■ Try it: Write out again, exactly, the lines of the listing below from the first one through the one that contains "its sub-blocks -/", and no other lines.

■ Data under study:
-- ==== Sys2Proof/Machine/Driver.lean ====
section
/-!
DEFINITION. The fetch-decode driver (41_matcher_and_driver.md R108 to R115): one decode step over
decoded instructions, which `step` calls, and the same step as the spec composes it, over the pattern
table, the operand multiplexer and the table's actions.
-/

namespace Sys2Proof.Machine

/-- Steps 2 to 6 for a fetched word (R109 to R113). -/
def executeWord (w : Word) (s : State) : StepOutcome :=
  mapNext State.finishStep (exec (decodeWord w) s.defaultDnpc)

/-- One decode step (R114). Its precondition is `snpc = pc` and a running machine. A fetch fault ends
it before anything else happens (R108, R246). -/
def decodeStep (s : State) : StepOutcome :=
  match s.fetch with
  | .ok (w, t) => executeWord w t
  | .error c => .next (s.raise c)

/-- One `exec_once` of a running machine (R115). -/
def execOnce (s : State) : StepOutcome := mapNext State.commit (decodeStep s.setCursor)

/-! ## The same step, as the spec composes it from its sub-blocks -/

/-- The action of a table entry over the operand bundle and `rd` (R105, R111). -/
def runAction (m : Mnemonic) (o : Bundle) (rd : Reg) (s : State) : StepOutcome :=
  match m with
  | .beq => actBeq o s
  | .bne => actBne o s
  | .blt => actBlt o s
  | .bge => actBge o s
  | .bltu => actBltu o s
  | .bgeu => actBgeu o s
  | .sb => actSb o s
  | .sh => actSh o s
  | .sw => actSw o s
  | .jal => actJal o rd s
  | .jalr => actJalr o rd s
  | .lb => actLb o rd s
  | .lh => actLh o rd s
  | .lw => actLw o rd s
  | .lbu => actLbu o rd s
  | .lhu => actLhu o rd s
  | .addi => actAddi o rd s
  | .slti => actSlti o rd s
  | .sltiu => actSltiu o rd s
  | .xori => actXori o rd s
  | .ori => actOri o rd s
  | .andi => actAndi o rd s
  | .slli => actSlli o rd s
  | .srli => actSrli o rd s
  | .srai => actSrai o rd s
  | .add => actAdd o rd s
  | .sub => actSub o rd s
  | .sll => actSll o rd s
  | .slt => actSlt o rd s
  | .sltu => actSltu o rd s
  | .xor => actXor o rd s
  | .srl => actSrl o rd s
  | .sra => actSra o rd s
  | .or => actOr o rd s
  | .and => actAnd o rd s
  | .mul => actMul o rd s
  | .mulh => actMulh o rd s
  | .mulhsu => actMulhsu o rd s
  | .mulhu => actMulhu o rd s
  | .div => actDiv o rd s
  | .divu => actDivu o rd s
  | .rem => actRem o rd s
  | .remu => actRemu o rd s
  | .lui => actLui o rd s
  | .auipc => actAuipc o rd s
  | .nemuTrap => actNemuTrap s
  | .inv => actInv s

/-- Steps 2 to 6 by the table: select the entry, cut `rd`, decode the operands for the entry's tag,
run its action (R109 to R113). -/
def executeByTable (w : Word) (s : State) : StepOutcome :=
  let t := s.defaultDnpc
  let rd := rdField w
  let e := select w
  let o := decodeOperand w e.tag t
  mapNext State.finishStep (runAction e.action o rd t)

/-- `exec_once` by the table (R114, R115). -/
def execOnceByTable (s : State) : StepOutcome :=
  mapNext State.commit
    (match s.setCursor.fetch with
      | .ok (w, t) => executeByTable w t
      | .error c => .next (s.setCursor.raise c))

end Sys2Proof.Machine
end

■ Solution to the problem:
-- ==== Sys2Proof/Machine/Driver.lean ====
section
/-!
DEFINITION. The fetch-decode driver (41_matcher_and_driver.md R108 to R115): one decode step over
decoded instructions, which `step` calls, and the same step as the spec composes it, over the pattern
table, the operand multiplexer and the table's actions.
-/

namespace Sys2Proof.Machine

/-- Steps 2 to 6 for a fetched word (R109 to R113). -/
def executeWord (w : Word) (s : State) : StepOutcome :=
  mapNext State.finishStep (exec (decodeWord w) s.defaultDnpc)

/-- One decode step (R114). Its precondition is `snpc = pc` and a running machine. A fetch fault ends
it before anything else happens (R108, R246). -/
def decodeStep (s : State) : StepOutcome :=
  match s.fetch with
  | .ok (w, t) => executeWord w t
  | .error c => .next (s.raise c)

/-- One `exec_once` of a running machine (R115). -/
def execOnce (s : State) : StepOutcome := mapNext State.commit (decodeStep s.setCursor)

/-! ## The same step, as the spec composes it from its sub-blocks -/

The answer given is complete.